На этот раз она попросила не включать Пуленка, и они занимались сексом в тишине.

Следующие уроки проходили трудно. Она училась играть гаммы, а он беспощадно просил ее повторять их снова и снова. Ей нравилась эта беспощадность, и порой внутри нарастало напряжение, которое рассеивалось лишь в тот момент, когда она замечала Сашу у ворот в парк. Напряжение могло быть настолько сильным, что ей было неловко за биение сердца во время самой обыкновенной музыкальной фразы... Еще в тот день, когда она только увидела объявление преподавателя музыки, она подумала, что вскоре бросит фортепиано. Как неоднократно бросала Сашу или книгу или уроки живописи. И все же она продолжала приходить сюда снова и снова, а иногда просила его сыграть ту самую мелодию Пуленка, с которой начались ее занятия музыкой.

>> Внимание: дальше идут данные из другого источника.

@[simp] theorem State.modifyLevel_pending (s : State) (i : LevelInput) (f : LevelLine → LevelLine) :
    (s.modifyLevel i f).pending = s.pending := by cases i <;> rfl
@[simp] theorem State.modifyLevel_nrstAsserted (s : State) (i : LevelInput) (f : LevelLine → LevelLine) :
    (s.modifyLevel i f).nrstAsserted = s.nrstAsserted := by cases i <;> rfl
@[simp] theorem State.modifyLevel_straps (s : State) (i : LevelInput) (f : LevelLine → LevelLine) :
    (s.modifyLevel i f).straps = s.straps := by cases i <;> rfl
@[simp] theorem State.modifyLevel_bt (s : State) (i : LevelInput) (f : LevelLine → LevelLine) :
    (s.modifyLevel i f).bt = s.bt := by cases i <;> rfl
@[simp] theorem State.modifyLevel_mf (s : State) (i : LevelInput) (f : LevelLine → LevelLine) :
    (s.modifyLevel i f).mf = s.mf := by cases i <;> rfl
@[simp] theorem State.modifyLevel_rs (s : State) (i : LevelInput) (f : LevelLine → LevelLine) :
    (s.modifyLevel i f).rs = s.rs := by cases i <;> rfl
@[simp] theorem State.modifyLevel_cu (s : State) (i : LevelInput) (f : LevelLine → LevelLine) :
    (s.modifyLevel i f).cu = s.cu := by cases i <;> rfl
@[simp] theorem State.modifyLevel_hu (s : State) (i : LevelInput) (f : LevelLine → LevelLine) :
    (s.modifyLevel i f).hu = s.hu := by cases i <;> rfl
@[simp] theorem State.modifyLevel_ds (s : State) (i : LevelInput) (f : LevelLine → LevelLine) :
    (s.modifyLevel i f).ds = s.ds := by cases i <;> rfl
@[simp] theorem State.modifyLevel_rq (s : State) (i : LevelInput) (f : LevelLine → LevelLine) :
    (s.modifyLevel i f).rq = s.rq := by cases i <;> rfl
@[simp] theorem State.modifyLevel_na (s : State) (i : LevelInput) (f : LevelLine → LevelLine) :
    (s.modifyLevel i f).na = s.na := by cases i <;> rfl
@[simp] theorem State.modifyLevel_la (s : State) (i : LevelInput) (f : LevelLine → LevelLine) :
    (s.modifyLevel i f).la = s.la := by cases i <;> rfl
@[simp] theorem State.modifyLevel_lb (s : State) (i : LevelInput) (f : LevelLine → LevelLine) :
    (s.modifyLevel i f).lb = s.lb := by cases i <;> rfl
@[simp] theorem State.modifyLevel_lc (s : State) (i : LevelInput) (f : LevelLine → LevelLine) :
    (s.modifyLevel i f).lc = s.lc := by cases i <;> rfl
@[simp] theorem State.modifyLevel_freeCount (s : State) (i : LevelInput) (f : LevelLine → LevelLine) :
    (s.modifyLevel i f).freeCount = s.freeCount := by cases i <;> rfl

@[simp] theorem State.withAngle_pending (s : State) (n : Nat) : (s.withAngle n).pending = s.pending := rfl
@[simp] theorem State.withAngle_nrstAsserted (s : State) (n : Nat) :
    (s.withAngle n).nrstAsserted = s.nrstAsserted := rfl
@[simp] theorem State.withAngle_straps (s : State) (n : Nat) : (s.withAngle n).straps = s.straps := rfl
@[simp] theorem State.withAngle_bt (s : State) (n : Nat) : (s.withAngle n).bt = s.bt := rfl
@[simp] theorem State.withAngle_mf (s : State) (n : Nat) : (s.withAngle n).mf = s.mf := rfl
@[simp] theorem State.withAngle_rs (s : State) (n : Nat) : (s.withAngle n).rs = s.rs := rfl
@[simp] theorem State.withAngle_cu (s : State) (n : Nat) : (s.withAngle n).cu = s.cu := rfl
@[simp] theorem State.withAngle_hu (s : State) (n : Nat) : (s.withAngle n).hu = s.hu := rfl
@[simp] theorem State.withAngle_ds (s : State) (n : Nat) : (s.withAngle n).ds = s.ds := rfl
@[simp] theorem State.withAngle_rq (s : State) (n : Nat) : (s.withAngle n).rq = s.rq := rfl
@[simp] theorem State.withAngle_na (s : State) (n : Nat) : (s.withAngle n).na = s.na := rfl
@[simp] theorem State.withAngle_la (s : State) (n : Nat) : (s.withAngle n).la = s.la := rfl
@[simp] theorem State.withAngle_lb (s : State) (n : Nat) : (s.withAngle n).lb = s.lb := rfl
@[simp] theorem State.withAngle_lc (s : State) (n : Nat) : (s.withAngle n).lc = s.lc := rfl
@[simp] theorem State.withAngle_freeCount (s : State) (n : Nat) : (s.withAngle n).freeCount = s.freeCount := rfl

@[simp] theorem State.modifyDispenser_pending (s : State) (k : Dispenser) (f : DispenserRecord → DispenserRecord) :
    (s.modifyDispenser k f).pending = s.pending := rfl
@[simp] theorem State.modifyDispenser_nrstAsserted (s : State) (k : Dispenser) (f : DispenserRecord → DispenserRecord) :
    (s.modifyDispenser k f).nrstAsserted = s.nrstAsserted := rfl
@[simp] theorem State.modifyDispenser_straps (s : State) (k : Dispenser) (f : DispenserRecord → DispenserRecord) :
    (s.modifyDispenser k f).straps = s.straps := rfl
@[simp] theorem State.modifyDispenser_bt (s : State) (k : Dispenser) (f : DispenserRecord → DispenserRecord) :
    (s.modifyDispenser k f).bt = s.bt := rfl
@[simp] theorem State.modifyDispenser_mf (s : State) (k : Dispenser) (f : DispenserRecord → DispenserRecord) :
    (s.modifyDispenser k f).mf = s.mf := rfl
@[simp] theorem State.modifyDispenser_mi (s : State) (k : Dispenser) (f : DispenserRecord → DispenserRecord) :
    (s.modifyDispenser k f).mi = s.mi := rfl
@[simp] theorem State.modifyDispenser_rs (s : State) (k : Dispenser) (f : DispenserRecord → DispenserRecord) :
    (s.modifyDispenser k f).rs = s.rs := rfl
@[simp] theorem State.modifyDispenser_cu (s : State) (k : Dispenser) (f : DispenserRecord → DispenserRecord) :
    (s.modifyDispenser k f).cu = s.cu := rfl
@[simp] theorem State.modifyDispenser_hu (s : State) (k : Dispenser) (f : DispenserRecord → DispenserRecord) :
    (s.modifyDispenser k f).hu = s.hu := rfl
@[simp] theorem State.modifyDispenser_rq (s : State) (k : Dispenser) (f : DispenserRecord → DispenserRecord) :
    (s.modifyDispenser k f).rq = s.rq := rfl
@[simp] theorem State.modifyDispenser_na (s : State) (k : Dispenser) (f : DispenserRecord → DispenserRecord) :
    (s.modifyDispenser k f).na = s.na := rfl
@[simp] theorem State.modifyDispenser_la (s : State) (k : Dispenser) (f : DispenserRecord → DispenserRecord) :
    (s.modifyDispenser k f).la = s.la := rfl
@[simp] theorem State.modifyDispenser_lb (s : State) (k : Dispenser) (f : DispenserRecord → DispenserRecord) :
    (s.modifyDispenser k f).lb = s.lb := rfl
@[simp] theorem State.modifyDispenser_lc (s : State) (k : Dispenser) (f : DispenserRecord → DispenserRecord) :
    (s.modifyDispenser k f).lc = s.lc := rfl
@[simp] theorem State.modifyDispenser_freeCount (s : State) (k : Dispenser) (f : DispenserRecord → DispenserRecord) :
    (s.modifyDispenser k f).freeCount = s.freeCount := rfl

@[simp] theorem clearSilence_pending (s : State) : (clearSilence s).pending = s.pending := rfl
@[simp] theorem clearSilence_nrstAsserted (s : State) : (clearSilence s).nrstAsserted = s.nrstAsserted := rfl
@[simp] theorem clearSilence_straps (s : State) : (clearSilence s).straps = s.straps := rfl
@[simp] theorem clearSilence_bt (s : State) : (clearSilence s).bt = s.bt := rfl
@[simp] theorem clearSilence_mf (s : State) : (clearSilence s).mf = s.mf := rfl
@[simp] theorem clearSilence_mi (s : State) : (clearSilence s).mi = s.mi := rfl
@[simp] theorem clearSilence_rs (s : State) : (clearSilence s).rs = s.rs := rfl
@[simp] theorem clearSilence_cu (s : State) : (clearSilence s).cu = s.cu := rfl
@[simp] theorem clearSilence_hu (s : State) : (clearSilence s).hu = s.hu := rfl
@[simp] theorem clearSilence_rq (s : State) : (clearSilence s).rq = s.rq := rfl
@[simp] theorem clearSilence_na (s : State) : (clearSilence s).na = s.na := rfl
@[simp] theorem clearSilence_la (s : State) : (clearSilence s).la = s.la := rfl
@[simp] theorem clearSilence_lb (s : State) : (clearSilence s).lb = s.lb := rfl
@[simp] theorem clearSilence_lc (s : State) : (clearSilence s).lc = s.lc := rfl
@[simp] theorem clearSilence_freeCount (s : State) : (clearSilence s).freeCount = s.freeCount := rfl

@[simp] theorem releaseHolds_pending (p : Port) (s : State) : (releaseHolds p s).pending = s.pending := rfl
@[simp] theorem releaseHolds_nrstAsserted (p : Port) (s : State) :
    (releaseHolds p s).nrstAsserted = s.nrstAsserted := rfl
@[simp] theorem releaseHolds_straps (p : Port) (s : State) : (releaseHolds p s).straps = s.straps := rfl
@[simp] theorem releaseHolds_bt (p : Port) (s : State) : (releaseHolds p s).bt = s.bt := rfl
@[simp] theorem releaseHolds_mi (p : Port) (s : State) : (releaseHolds p s).mi = s.mi := rfl
@[simp] theorem releaseHolds_rs (p : Port) (s : State) : (releaseHolds p s).rs = s.rs := rfl
@[simp] theorem releaseHolds_cu (p : Port) (s : State) : (releaseHolds p s).cu = s.cu := rfl
@[simp] theorem releaseHolds_hu (p : Port) (s : State) : (releaseHolds p s).hu = s.hu := rfl
@[simp] theorem releaseHolds_ds (p : Port) (s : State) : (releaseHolds p s).ds = s.ds := rfl
@[simp] theorem releaseHolds_rq (p : Port) (s : State) : (releaseHolds p s).rq = s.rq := rfl
@[simp] theorem releaseHolds_na (p : Port) (s : State) : (releaseHolds p s).na = s.na := rfl
@[simp] theorem releaseHolds_la (p : Port) (s : State) : (releaseHolds p s).la = s.la := rfl
@[simp] theorem releaseHolds_lb (p : Port) (s : State) : (releaseHolds p s).lb = s.lb := rfl
@[simp] theorem releaseHolds_lc (p : Port) (s : State) : (releaseHolds p s).lc = s.lc := rfl
@[simp] theorem releaseHolds_freeCount (p : Port) (s : State) : (releaseHolds p s).freeCount = s.freeCount := rfl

Но было кое-что еще: воспоминания о водителе отца, которые возникали только здесь, в этой квартире с горьким чаем и приоткрытым окном. Они возвращались к ней непостоянно и неравномерно, и были уроки, когда их не было вовсе. Особенно тяжелым оказалось вернуться в то утро, когда она сидела в мини-юбке справа от него и читала роман Булгакова. Продолжения не было. Далее наступал обрыв, за которым было безымянное воспоминание о другом, совершенно обычном дне, в котором она снова сидела на заднем сиденье и пыталась поймать взгляд в узком зеркале над головой водителя. Однако он был в темных очках, и она не могла проследить за движением его глаз. И вот она уже снова была в комнате преподавателя музыки, отбивала гаммы и ощущала, как он ее слушает. И ведь правда ощущала - в этом доме ей казалось, что внимание имеет запах и даже цвет. Заканчивая играть, она не оборачивалась к нему. Она продолжала сидеть лицом к фортепиано, с ладонями сложенными на коленях. Она ожидала того, что он скажет. Его слова были беспощадными, однако она больше не боялась их слышать.

А затем она начала задерживаться в квартире преподавателя - на пять минут, на десять. Это не было связано с музыкой. Занятия продолжались не более полутора часов, и продлить их ей не удавалось ни за счет воспоминаний, ни за счет особенно удачной игры. Нет, она оставалась оттого, что он стал спрашивать ее про семью и про учебу в университете. Она отвечала глупо и невпопад, и все никак не могла завязать шнурок в кедах, который оказывался либо слишком длинным, либо слишком коротким. Выйдя на лестничную площадку, она сокрушалась на себя за то, что наговорила лишнего, и теперь ей этого ни за что не исправить. Однако в следующий раз он задавал ей новый вопрос, и она в очередной раз забывала о том, что где-то внизу, у ворот в парк, стоял Саша и ожидал ее под холодным дождем конца ноября.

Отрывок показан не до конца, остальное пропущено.